* **Collected data**
○ ○ ○ ○

-- ==== Sys2Proof/Machine/Scalar.lean ====
section
/-!
DEFINITION. The meanings of the S1 SCA words (R102–R113, R97–R101, R107–R109): each reads its registers in its issue cycle and puts a
result, or a pool access, on its way.
-/
namespace Sys2Proof.Machine

open Host

/-- A scalar result of `lat` cycles. -/
def putS (s : State) (sd : BitVec 6) (v : Word) (lat : Nat) (k : Kinds := 0) : Outcome State Fault Refusal :=
  .next (s.issue fun c => c.result s.cur.slot (.s sd) 64 v.toNat lat k)

/-- A two-operand integer word of one cycle (R102). -/
def alu (s : State) (sd sa sb : BitVec 6) (f : Word → Word → Word) (lat : Nat := 1) : Outcome State Fault Refusal :=
  putS s sd (f (s.me.rs sa) (s.me.rs sb)) lat

def execAdd (sd sa sb : BitVec 6) (s : State) : Outcome State Fault Refusal := alu s sd sa sb fun a b => a + b
def execSub (sd sa sb : BitVec 6) (s : State) : Outcome State Fault Refusal := alu s sd sa sb fun a b => a - b
def execAnd (sd sa sb : BitVec 6) (s : State) : Outcome State Fault Refusal := alu s sd sa sb fun a b => a &&& b
def execOr (sd sa sb : BitVec 6) (s : State) : Outcome State Fault Refusal := alu s sd sa sb fun a b => a ||| b
def execXor (sd sa sb : BitVec 6) (s : State) : Outcome State Fault Refusal := alu s sd sa sb fun a b => a ^^^ b
def execShl (sd sa sb : BitVec 6) (s : State) : Outcome State Fault Refusal := alu s sd sa sb fun a b => a <<< (b.toNat % 64)
def execShr (sd sa sb : BitVec 6) (s : State) : Outcome State Fault Refusal := alu s sd sa sb fun a b => a >>> (b.toNat % 64)
def execSar (sd sa sb : BitVec 6) (s : State) : Outcome State Fault Refusal := alu s sd sa sb fun a b => a.sshiftRight (b.toNat % 64)
def execMul (sd sa sb : BitVec 6) (s : State) : Outcome State Fault Refusal := alu s sd sa sb (fun a b => a * b) 3
def execMulh (sd sa sb : BitVec 6) (s : State) : Outcome State Fault Refusal :=
  alu s sd sa sb (fun a b => BitVec.ofInt 64 (a.toInt * b.toInt / 2 ^ 64)) 3
def execMulhu (sd sa sb : BitVec 6) (s : State) : Outcome State Fault Refusal :=
  alu s sd sa sb (fun a b => BitVec.ofNat 64 (a.toNat * b.toNat / 2 ^ 64)) 3
def execMin (sd sa sb : BitVec 6) (s : State) : Outcome State Fault Refusal := alu s sd sa sb fun a b => if a.slt b then a else b
def execMax (sd sa sb : BitVec 6) (s : State) : Outcome State Fault Refusal := alu s sd sa sb fun a b => if a.slt b then b else a
def execMinu (sd sa sb : BitVec 6) (s : State) : Outcome State Fault Refusal := alu s sd sa sb fun a b => if a.ult b then a else b
def execMaxu (sd sa sb : BitVec 6) (s : State) : Outcome State Fault Refusal := alu s sd sa sb fun a b => if a.ult b then b else a

/-- A divide (R103): by zero, the stated value and the div-zero event. -/
def divide (s : State) (sd sa sb : BitVec 6) (zero : Word → Word) (f : Word → Word → Word) : Outcome State Fault Refusal :=
  let a := s.me.rs sa
  let b := s.me.rs sb
  if b = 0 then putS s sd (zero a) 18 kDivZero else putS s sd (f a b) 18

def execDiv (sd sa sb : BitVec 6) (s : State) : Outcome State Fault Refusal :=
  divide s sd sa sb (fun _ => BitVec.allOnes 64) fun a b => BitVec.ofInt 64 (a.toInt.tdiv b.toInt)
def execDivu (sd sa sb : BitVec 6) (s : State) : Outcome State Fault Refusal :=
  divide s sd sa sb (fun _ => BitVec.allOnes 64) fun a b => a / b
def execRem (sd sa sb : BitVec 6) (s : State) : Outcome State Fault Refusal :=
  divide s sd sa sb (fun a => a) fun a b => BitVec.ofInt 64 (a.toInt.tmod b.toInt)
def execRemu (sd sa sb : BitVec 6) (s : State) : Outcome State Fault Refusal :=
  divide s sd sa sb (fun a => a) fun a b => a % b

def execSel (sd sa sb : BitVec 6) (cf : BitVec 3) (s : State) : Outcome State Fault Refusal :=
  alu s sd sa sb fun a b => if s.me.rcf cf then a else b

/-- Leading zero bits of the low w bits of x. -/
def clzNat (w x : Nat) : Nat := if x % 2 ^ w = 0 then w else w - 1 - (x % 2 ^ w).log2
/-- One bits of the low w bits of x. -/
def popNat (w x : Nat) : Nat := ((List.range w).filter fun i => x.testBit i).length

def execClz (sd sa : BitVec 6) (s : State) : Outcome State Fault Refusal :=
  putS s sd (BitVec.ofNat 64 (clzNat 64 (s.me.rs sa).toNat)) 1
def execPopc (sd sa : BitVec 6) (s : State) : Outcome State Fault Refusal :=
  putS s sd (BitVec.ofNat 64 (popNat 64 (s.me.rs sa).toNat)) 1

/-- An immediate word (R105). -/
def aluI (s : State) (sd sa : BitVec 6) (imm : BitVec 11) (f : Word → Word → Word) : Outcome State Fault Refusal :=
  putS s sd (f (s.me.rs sa) (imm.signExtend 64)) 1

def execAddi (sd sa : BitVec 6) (imm : BitVec 11) (s : State) : Outcome State Fault Refusal := aluI s sd sa imm fun a i => a + i
def execAndi (sd sa : BitVec 6) (imm : BitVec 11) (s : State) : Outcome State Fault Refusal := aluI s sd sa imm fun a i => a &&& i
def execOri (sd sa : BitVec 6) (imm : BitVec 11) (s : State) : Outcome State Fault Refusal := aluI s sd sa imm fun a i => a ||| i
def execXori (sd sa : BitVec 6) (imm : BitVec 11) (s : State) : Outcome State Fault Refusal := aluI s sd sa imm fun a i => a ^^^ i
def execShli (sd sa : BitVec 6) (imm : BitVec 11) (s : State) : Outcome State Fault Refusal := aluI s sd sa imm fun a i => a <<< i.toNat
def execShri (sd sa : BitVec 6) (imm : BitVec 11) (s : State) : Outcome State Fault Refusal := aluI s sd sa imm fun a i => a >>> i.toNat
def execSari (sd sa : BitVec 6) (imm : BitVec 11) (s : State) : Outcome State Fault Refusal :=
  aluI s sd sa imm fun a i => a.sshiftRight i.toNat
def execMovi (sd : BitVec 6) (imm : BitVec 17) (s : State) : Outcome State Fault Refusal := putS s sd (imm.signExtend 64) 1
def execMovk (sd : BitVec 6) (imm : BitVec 17) (s : State) : Outcome State Fault Refusal :=
  putS s sd ((s.me.rs sd <<< 17) ||| imm.zeroExtend 64) 1

/-- The address of the issuing word through a stream (R98). -/
def State.addr (s : State) (as : BitVec 4) (off : Int) (unit : Nat) : Word := streamAddr (s.me.ras as) s.myRec.tag off unit

/-- A pool read into bits of a register, landing at issue + lat (R107, R135, R138, R194). -/
def loadTo (s : State) (r : Reg) (as : BitVec 4) (a : Word) (n bits acc lat : Nat) (mask : Payload) (op : AccOp) :
    Outcome State Fault Refusal :=
  .next (s.issue fun c =>
    let b := s.myRec
    (c.fly { seq := b.seq, slot := s.cur.slot, bundle := b.pc, reg := r, val := 0, mask := mask &&& lowMask bits, due := c.cyc + lat,
             kinds := 0, pend := false }).reach s.cur.slot (c.ras as).view a.toNat n acc op)

/-- A scalar load (R107, R99). -/
def loadS (s : State) (sd : BitVec 6) (as : BitVec 4) (size : SSize) (sx : Bool) (off : Int) : Outcome State Fault Refusal :=
  let n := ssize size
  let a := s.addr as off n
  if s.me.inPool a n n then loadTo s (.s sd) as a n 64 2 4 (lowMask 64) (.load (.s sd) 0 0 sx [])
  else .next (s.illegal (addrInfo a))

/-- A scalar store (R107, R99). -/
def storeS (s : State) (sa : BitVec 6) (as : BitVec 4) (size : SSize) (off : Int) : Outcome State Fault Refusal :=
  let n := ssize size
  let a := s.addr as off n
  if s.me.inPool a n n then
    .next (s.issue fun c => c.reach s.cur.slot (c.ras as).view a.toNat n 2
      (.store ((leBytes 0 n (c.rs sa).toNat).map fun x => some x.2)))
  else .next (s.illegal (addrInfo a))

def execLd (sd : BitVec 6) (as : BitVec 4) (size : SSize) (sx : Bool) (off : BitVec 10) (s : State) : Outcome State Fault Refusal :=
  loadS s sd as size sx off.toInt
def execSt (sa : BitVec 6) (as : BitVec 4) (size : SSize) (off : BitVec 10) (s : State) : Outcome State Fault Refusal :=
  storeS s sa as size off.toInt

/-- LDA (R109): timing, checks and data of LD; the acquire adds no wait of its own (R272). -/
def execLda (sd : BitVec 6) (as : BitVec 4) (size : SSize) (_scope : Scope) (s : State) : Outcome State Fault Refusal :=
  loadS s sd as size false 0
/-- STL (R109): timing, checks and data of ST. What it publishes was performed when its bundle retires (R271). -/
def execStl (sa : BitVec 6) (as : BitVec 4) (size : SSize) (_scope : Scope) (s : State) : Outcome State Fault Refusal :=
  storeS s sa as size 0

/-- ASET (R100). -/
def execAset (as : BitVec 4) (field : BitVec 3) (sa : BitVec 6) (s : State) : Outcome State Fault Refusal :=
  .next (s.issue fun c => c.result s.cur.slot (.asf as field) 64 (c.rs sa).toNat 1)
/-- AGET (R101): base, sign-extended stride, or view. -/
def execAget (sd : BitVec 6) (as : BitVec 4) (field : BitVec 3) (s : State) : Outcome State Fault Refusal :=
  let a := s.me.ras as
  let v : Word := match field.toNat with
    | 0 => a.base
    | 7 => if a.view then 1 else 0
    | k => (a.st.toArray.getD (k - 1) 0).signExtend 64
  putS s sd v 1

-- binary32 (R110–R113)

/-- A binary32 operand: bits 31:0. -/
def Core.f32 (c : Core) (i : BitVec 6) : Nat := fld (c.rs i) 31 0

/-- A binary32 result: bits 63:32 zero, landing at issue + 4. -/
def putF (s : State) (sd : BitVec 6) (r : Nat × Kinds) : Outcome State Fault Refusal := putS s sd (BitVec.ofNat 64 r.1) 4 r.2

def execFadd (sd sa sb : BitVec 6) (s : State) : Outcome State Fault Refusal := putF s sd (fmtF32.add (s.me.f32 sa) (s.me.f32 sb))
def execFsub (sd sa sb : BitVec 6) (s : State) : Outcome State Fault Refusal := putF s sd (fmtF32.sub (s.me.f32 sa) (s.me.f32 sb))
def execFmul (sd sa sb : BitVec 6) (s : State) : Outcome State Fault Refusal := putF s sd (fmtF32.mul (s.me.f32 sa) (s.me.f32 sb))
def execFma (sd sa sb : BitVec 6) (s : State) : Outcome State Fault Refusal :=
  putF s sd (fmtF32.fma (s.me.f32 sd) (s.me.f32 sa) (s.me.f32 sb))
def execFmin (sd sa sb : BitVec 6) (s : State) : Outcome State Fault Refusal := putF s sd (fmtF32.minmax false (s.me.f32 sa) (s.me.f32 sb))
def execFmax (sd sa sb : BitVec 6) (s : State) : Outcome State Fault Refusal := putF s sd (fmtF32.minmax true (s.me.f32 sa) (s.me.f32 sb))
def execFneg (sd sa : BitVec 6) (s : State) : Outcome State Fault Refusal := putF s sd (s.me.f32 sa ^^^ 2 ^ 31, 0)
def execFabs (sd sa : BitVec 6) (s : State) : Outcome State Fault Refusal := putF s sd (s.me.f32 sa % 2 ^ 31, 0)

/-- FCMP (R112): the condition and its events. -/
def fcmp (cond : FCond) (a b : Nat) : Bool × Kinds :=
  let x := fmtF32.decode a
  let y := fmtF32.decode b
  let nan := x.isNan || y.isNan
  let sig := x.isSig || y.isSig
  match cond with
  | .eq => (x.eq y, kIf sig kInvalid)
  | .lt => (x.lt y, kIf nan kInvalid)
  | .le => (x.lt y || x.eq y, kIf nan kInvalid)
  | .un => (nan, kIf sig kInvalid)

def execFcmp (sd sa sb : BitVec 6) (cond : FCond) (s : State) : Outcome State Fault Refusal :=
  let r := fcmp cond (s.me.f32 sa) (s.me.f32 sb)
  putF s sd (if r.1 then 1 else 0, r.2)

/-- FCVTIF (R113): the signed 64-bit integer, rounded RNE; inexact when the value changes. -/
def execFcvtif (sd sa : BitVec 6) (s : State) : Outcome State Fault Refusal :=
  putF s sd (fmtF32.roundTo .rne false 0 (.ofInt (s.me.rs sa).toInt))
/-- FCVTFI (R113). -/
def execFcvtfi (sd sa : BitVec 6) (rtz : Bool) (s : State) : Outcome State Fault Refusal :=
  let r := roundInt 64 (if rtz then .rtz else .rne) false 0 (fmtF32.decode (s.me.f32 sa))
  putS s sd (BitVec.ofInt 64 r.1) 4 r.2

/-- NOP, the pure join, and a suppressed word (R25, R26, R76). -/
def execNop (s : State) : Outcome State Fault Refusal := .next (s.issue fun c => c)

end Sys2Proof.Machine
end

○ ○ ○ ○

* **ACTIVITY**
If a line of the records includes the string "myRec", copy it out.

* **SOLUTION TO THIS EXERCISE**
def State.addr (s : State) (as : BitVec 4) (off : Int) (unit : Nat) : Word := streamAddr (s.me.ras as) s.myRec.tag off unit
    let b := s.myRec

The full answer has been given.